Among those traits which did not correlate with a statistically significant difference in transmembrane expression were the length of the N-terminus before the first transmembrane helix, length of the C-terminus after the last transmembrane helix, molecular weight of the protein, the number of rare codons (AUA, AGG, AGA, CUA, CCC, CGG, and GGA), the number of amino acids in cytoplasmic or periplasmic loops, or in the first loop (between TM1 and TM2), or in the largest loop, the presence or absence of a signal peptide, or the length, hydrophobicity or amphiphilicty of a signal peptide.
In the study described above, the relative expression levels of the transmembrane proteins were measured under several culture growth conditions. The use of E. coli strains, a T7 promoter, and a 6-His C-terminal affinity tag resulted in the expression of 61 out of 87 test proteins (70%). During the time that the above experiments were being performed, the results of several other surveys of recombinant TM protein expression in E. coli, Lactococcus lactis, or Saccharomyces cerevisiae were published. In contrast to our work with proteins from P. aeruginosa, most of the studies tested expression of TM proteins from E. coli or from a thermophile. A few studies included TM transporters or other proteins from pathogens. One study tested the recombinant expression of yeast TM proteins in a yeast host strain.
Nordlund and coworkers studied the recombinant expression of 49 E. coli transmembrane proteins with eight or more transmembrane helices in E. coli . They used several N-terminal affinity tags and a C-terminal 6-His tag. They also used multiple E. coli expression hosts: BL21, C43, and C41. Overall, they reported 71% of the target proteins were expressed, and they found that protein expression worked best with low temperatures and low IPTG concentrations. Hendersons and coworkers studied the recombinant expression of transporters and receptors from several pathogenic bacterial species expressed with a C-terminal 6-His tag . Optimization of expression conditions resulted in expression of 34 out of the 40 proteins studied. The Michel group studied the recombinant expression of 37 target proteins with at least 3 and usually 8 or more TMH, including secondary transporters from Salmonella and two hyperthermophiles . They compared a variety of expression conditions including three different vectors in E. coli and testing Lactococcus lactis as a second expression host. Overall they observed that 78% of the proteins were expressed in the E. coli host. When they tested expression of a subset of the target protein in Lactococcus lactis, only 40% of the subset were expressed.

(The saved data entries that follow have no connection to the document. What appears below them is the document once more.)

-- ==== Sys2Proof/Tests/Slice0.lean ====
section
/-! SUPPORT. The model's own tests: words written out from spec/30_encoding.md, one-edge tests whose expected values are
those of spec/95_test_vectors.md, and for each obligation with hypotheses a witness that meets them. -/

namespace Sys2Proof.Tests

open Sys2Proof.Machine

/-! Helpers. -/

/-- The reset state with a script. -/
def start (l : List Input) : State := { State.reset with inputs := l }

/-- A cycle in which the host writes. -/
def hostWrites (a : Addr) (v : Word) : Input := { Input.quiet with host := .write a v }

/-- A cycle in which the RX source presents a byte. -/
def rxByte (b : Byte) : Input := { Input.quiet with rxValid := true, rxData := b }

/-- A cycle in which the TX sink is ready. -/
def txReadyCycle : Input := { Input.quiet with txReady := true }

/-- `p` holds of the state that one step answers. -/
def after (s : State) (p : State → Bool) : Bool :=
  match step s with
  | .next t => p t
  | .fault _ => false
  | .refused _ => false

/-- A command executing, as its acceptance edge leaves it, with a script. -/
def running (w : Word) (s : State) (l : List Input) : State := { accept w s with inputs := l }

/-- READ_FRAME executing in a phase after the preamble, offered the byte `b`. -/
def reading (ph : Phase) (b : Byte) : State :=
  { running 0x00000005#32 State.reset [rxByte b] with phase := ph, sync := .matched }

/-! Well-formedness: one ill-formed word for each check of the opcode map (R81 to R89). -/

theorem test_formatN_reserved_bit_refused : definedWord 0x00000100#32 = false := by decide
theorem test_formatL_reserved_bit_refused : definedWord 0x01000001#32 = false := by decide
theorem test_formatS_low_reserved_bit_refused : definedWord 0x00000102#32 = false := by decide
theorem test_formatS_high_reserved_bit_refused : definedWord 0x01000002#32 = false := by decide
theorem test_formatB_reserved_bit_refused : definedWord 0x00010003#32 = false := by decide
theorem test_preClr_reserved_bit_refused : definedWord 0x00000104#32 = false := by decide
theorem test_readFrame_reserved_bit_refused : definedWord 0x00000105#32 = false := by decide
theorem test_writeFrame_reserved_bit_refused : definedWord 0x00010006#32 = false := by decide
theorem test_formatT_reserved_bit_refused : definedWord 0x00020007#32 = false := by decide
theorem test_abort_reserved_bit_refused : definedWord 0x0000010F#32 = false := by decide
theorem test_reserved_opcode_refused : definedWord 0x00000008#32 = false := by decide
theorem test_every_instruction_is_well_formed (i : Instr) : i.wellFormed = true := by cases i <;> rfl

/-! Decoding: words written out bit by bit from the formats (R81 to R85, R87). -/

theorem test_decode_nop : decode 0b00000000_00000000_00000000_00000000#32 = .ok .nop := by decide
theorem test_decode_lcsGen : decode 0b00000000_00010010_00110100_00000001#32 = .ok (.lcsGen 0x1234#16) := by decide
theorem test_decode_dcsGen_tx : decode 0b00000000_00000000_00000000_00000010#32 = .ok (.dcsGen .tx) := by decide
theorem test_decode_dcsGen_rx : decode 0b00000000_00000001_00000000_00000010#32 = .ok (.dcsGen .rx) := by decide
theorem test_decode_preStep : decode 0b00000000_00000000_11111111_00000011#32 = .ok (.preStep 0xFF#8) := by decide
theorem test_decode_preClr : decode 0b00000000_00000000_00000000_00000100#32 = .ok .preClr := by decide
theorem test_decode_readFrame : decode 0b00000000_00000000_00000000_00000101#32 = .ok .readFrame := by decide
theorem test_decode_writeFrame : decode 0b00000000_00000000_00000000_00000110#32 = .ok .writeFrame := by decide
theorem test_decode_findTag_tx : decode 0b00000000_00000000_10010111_00000111#32 = .ok (.findTag 0x97#8 .tx) := by decide
theorem test_decode_findTag_rx : decode 0b00000000_00000001_10010111_00000111#32 = .ok (.findTag 0x97#8 .rx) := by decide
theorem test_decode_abort : decode 0b00000000_00000000_00000000_00001111#32 = .ok .abort := by decide
theorem test_decode_reserved_opcode : decode 0x000000FF#32 = .error (.reservedOpcode 0xFF#8) := by decide
theorem test_decode_reserved_bit : decode 0x00000800#32 = .error (.reservedBits 0x00#8) := by decide
theorem test_decodeTableWord : decodeTableWord 32 0x00019707 = some (.findTag 0x97#8 .rx) := by decide

/-! One edge each, with the values of spec/95_test_vectors.md. -/

/-- A NOP written while idle is latched; LAST_OP and BUSY show in STATUS. -/
theorem test_nop_accepted : after (start [hostWrites 0x00008#18 0#32]) (fun t => statusWord t == 0x00000001#32) = true := by
  decide
/-- NOP at e0+1: STATUS = 0x00000002 (R204). -/
theorem test_nop_completes : after (running 0#32 State.reset []) (fun t => statusWord t == 0x00000002#32) = true := by decide
/-- Section 2.1: LCS_GEN 0x1234 gives 0xBA. -/
theorem test_lcsGen : after (running 0x00123401#32 State.reset [])
    (fun t => t.res == 0xBA#8 && statusWord t == 0x00010002#32) = true := by decide
/-- Section 2.1: LCS_GEN 0xFF01 wraps to 0x00. -/
theorem test_lcsGen_wraps : after (running 0x00FF0101#32 State.reset []) (fun t => t.res == 0x00#8 && t.done) = true := by
  decide
/-- Section 2.2: DCS_GEN TX over D4 02 gives 0x2A. -/
theorem test_dcsGen : after { running 0x00000002#32
      { State.reset with mem := [(0x10000, 0xD4#8), (0x10001, 0x02#8)], winLen := 2#16 } [] with latLeft := 1 }
    (fun t => t.res == 0x2A#8 && t.done && t.err == .ok) = true := by decide
/-- Section 2.2: a window past the capacity is latched as RANGE. -/
theorem test_dcsGen_range :
    after { running 0x00010002#32 { State.reset with winBase := 0xFFFF#16, winLen := 0xFFFF#16 } [] with res := 0x55#8 }
      (fun t => t.err == .range && t.res == 0x55#8 && t.done) = true := by decide
/-- Section 2.3: from WAIT_SB2, 0xFF matches: STATUS = 0x00030032. -/
theorem test_preStep_matches : after (running 0x0000FF03#32 { State.reset with sync := .waitSb2 } [])
    (fun t => statusWord t == 0x00030032#32) = true := by decide
/-- Section 2.3: from MATCHED, 0x00 leads to WAIT_SB1: STATUS = 0x00030012. -/
theorem test_preStep_after_match : after (running 0x00000003#32 { State.reset with sync := .matched } [])
    (fun t => statusWord t == 0x00030012#32) = true := by decide
/-- Section 2.3: PRE_CLR from WAIT_SB1: STATUS = 0x00040002. -/
theorem test_preClr : after (running 0x00000004#32 { State.reset with sync := .waitSb1 } [])
    (fun t => statusWord t == 0x00040002#32) = true := by decide
/-- RF1's last byte: STATUS = 0x00055036. -/
theorem test_readFrame_ack : after (reading .ackPost 0x00#8) (fun t => statusWord t == 0x00055036#32) = true := by decide
/-- RF5: a corrupted LCS for length 2: STATUS = 0x00054332. -/
theorem test_readFrame_lcs_err : after { reading .lcs 0xFD#8 with rxLen := 2#16 }
    (fun t => statusWord t == 0x00054332#32) = true := by decide
/-- The first WRITE_FRAME byte handed over is the preamble 0x00, and TX_CNT counts it. -/
theorem test_writeFrame_first_byte : after (running 0x00000006#32 State.reset [txReadyCycle])
    (fun t => t.txSent == [0x00#8] && t.txCnt == 1#17 && t.busy) = true := by decide
/-- S4's last byte but one: the DCS of D4 02 is 0x2A. -/
theorem test_writeFrame_dcs_byte :
    after { running 0x00000006#32
        { State.reset with txLen := 2#16, mem := [(0x10000, 0xD4#8), (0x10001, 0x02#8)] } [txReadyCycle] with txCnt := 8#17 }
      (fun t => t.txSent == [0x2A#8] && t.busy) = true := by decide
/-- S9: TLV_RES = 0x01030002. -/
theorem test_findTag : after { running 0x00019707#32
      { State.reset with
        winLen := 5#16, mem := [(0x20000, 0x97#8), (0x20001, 3#8), (0x20002, 0xAA#8), (0x20003, 0xBB#8), (0x20004, 0xCC#8)] }
      [] with latLeft := 1 }
    (fun t => tlvResWord t == 0x01030002#32 && t.err == .ok) = true := by decide
/-- S11: a truncated length field is NOT_FOUND. -/
theorem test_findTag_truncated : after { running 0x00019707#32
      { State.reset with winLen := 1#16, mem := [(0x20000, 0x97#8)] } [] with latLeft := 1 }
    (fun t => tlvResWord t == 0#32 && t.err == .notFound) = true := by decide
/-- RF19: an ABORT of a READ_FRAME: STATUS = 0x00051902. A tick at the abort edge is ignored, as at every completion edge
(R131). -/
theorem test_abort :
    after (running 0x00000005#32 State.reset [{ hostWrites 0x00008#18 0x0000000F#32 with tick := true }])
      (fun t => statusWord t == 0x00051902#32 && t.elapsed == 0#32) = true := by decide
/-- An ABORT while idle has no effect (R205). -/
theorem test_abort_idle : after (start [hostWrites 0x00008#18 0x0000000F#32]) (fun t => t == State.reset) = true := by decide
/-- R206's example: the word 0x00000008 completes with ILLEGAL, LAST_OP = 0x08. -/
theorem test_illegal_word : after (running 0x00000008#32 State.reset []) (fun t => statusWord t == 0x00080802#32) = true := by
  decide

/-! The words of the opcode table, placed where the next edge finds its command. -/

theorem test_placed_words_run :
    [0x0, 0x1, 0x2, 0x3, 0x4, 0x5, 0x6, 0x7, 0xF].all (fun w => after (State.reset.withFetchWord 32 w) fun _ => true) =
      true := by decide
theorem test_placed_lcsGen : after (State.reset.withFetchWord 32 0x00000201) (fun t => t.res == 0xFE#8 && t.done) = true := by
  decide

/-! Witnesses: for each obligation with hypotheses, a state and operands that meet them all. -/

theorem witness_DecodeInvertsEncode :
    (Instr.findTag 0x97#8 .rx).wellFormed = true ∧ decode 0x00019707#32 = .ok (.findTag 0x97#8 .rx) := by decide

theorem witness_StepRunsTheCommand_busy :
    ∃ t, (running 0#32 State.reset []).input.rst = false ∧ Instr.nop.wellFormed = true ∧
      exec .nop (running 0#32 State.reset []) = .next t ∧ (running 0#32 State.reset []).busy = true ∧
      cmdWord (running 0#32 State.reset []).input.host ≠ some abortWord ∧
      decode (latchedWord (running 0#32 State.reset [])) = .ok .nop ∧ Instr.nop ≠ .abort :=
  ⟨_, by decide, by decide, rfl, by decide, by decide, by decide, by decide⟩

theorem witness_StepRunsTheCommand_abort :
    ∃ t, (running 5#32 State.reset [hostWrites 0x00008#18 0xF#32]).input.rst = false ∧
      exec .abort (running 5#32 State.reset [hostWrites 0x00008#18 0xF#32]) = .next t ∧
      (running 5#32 State.reset [hostWrites 0x00008#18 0xF#32]).busy = true ∧
      cmdWord (running 5#32 State.reset [hostWrites 0x00008#18 0xF#32]).input.host = some abortWord :=
  ⟨_, by decide, rfl, by decide, by decide⟩

theorem witness_StepRunsTheCommand_idle :
    ∃ t, (start [hostWrites 0x00008#18 4#32]).input.rst = false ∧
      exec .preClr (start [hostWrites 0x00008#18 4#32]) = .next t ∧ (start [hostWrites 0x00008#18 4#32]).busy = false ∧
      cmdWord (start [hostWrites 0x00008#18 4#32]).input.host = some 4#32 ∧ decode 4#32 = .ok .preClr :=
  ⟨_, by decide, rfl, by decide, by decide, by decide⟩

theorem witness_ResetEdgeLeavesResetValues :
    (running 5#32 State.reset [{ Input.quiet with rst := true }]).input.rst = true := by decide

Several additional groups performed expression studies and looked for correlation between protein characteristics and expression levels. As was observed for the P. aeruginosa TM proteins, three groups observed that recombinant expression of TM proteins correlated with protein characteristics related to overall hydrophobicity or the number of predicted transmembrane helices. Dobrovsky and coworkers tested the expression of 280 proteins from E. coli and 77 from a thermophile, Thermotoga maritima . Overall they found that there was no advantage to using T. maritima proteins because a slightly higher number of proteins from E. coli were expressed. As in our study, they observed that the majority of successfully expressed and purified TM proteins had six or fewer transmembrane domains: 43% (54 out of 126) with 6 or fewer TMH were expressed, but only 18% (28 out of 154) were expressed that had more than six TMH. The Cross lab studied the expression of 99 transmembrane proteins from Mycobacterium tuberculosis in E. coli  and observed that 70% were expressed. They observed expression of 64% of the proteins with three or more TMH, but that number increased to 78% of the proteins with only one or two TMH. The Dumont lab studied the expression of 1092 eukaryotic membrane proteins, from S. cerevisiae, in a S. cerevisiae host strain . In that study about 50% of the proteins that contain five or fewer TMH were expressed at the highest levels, but fewer than 20% of the proteins that contain seven or more THM were expressed at high levels. They also compared the expression of proteins with respect to the amount of each protein predicted to be in the membrane. Over 50% of the proteins predicted to have 20% or less of their amino acids in TMH were highly expressed, but only 30% of the proteins predicted to have more than 20% of their amino acids in the TMH were highly expressed.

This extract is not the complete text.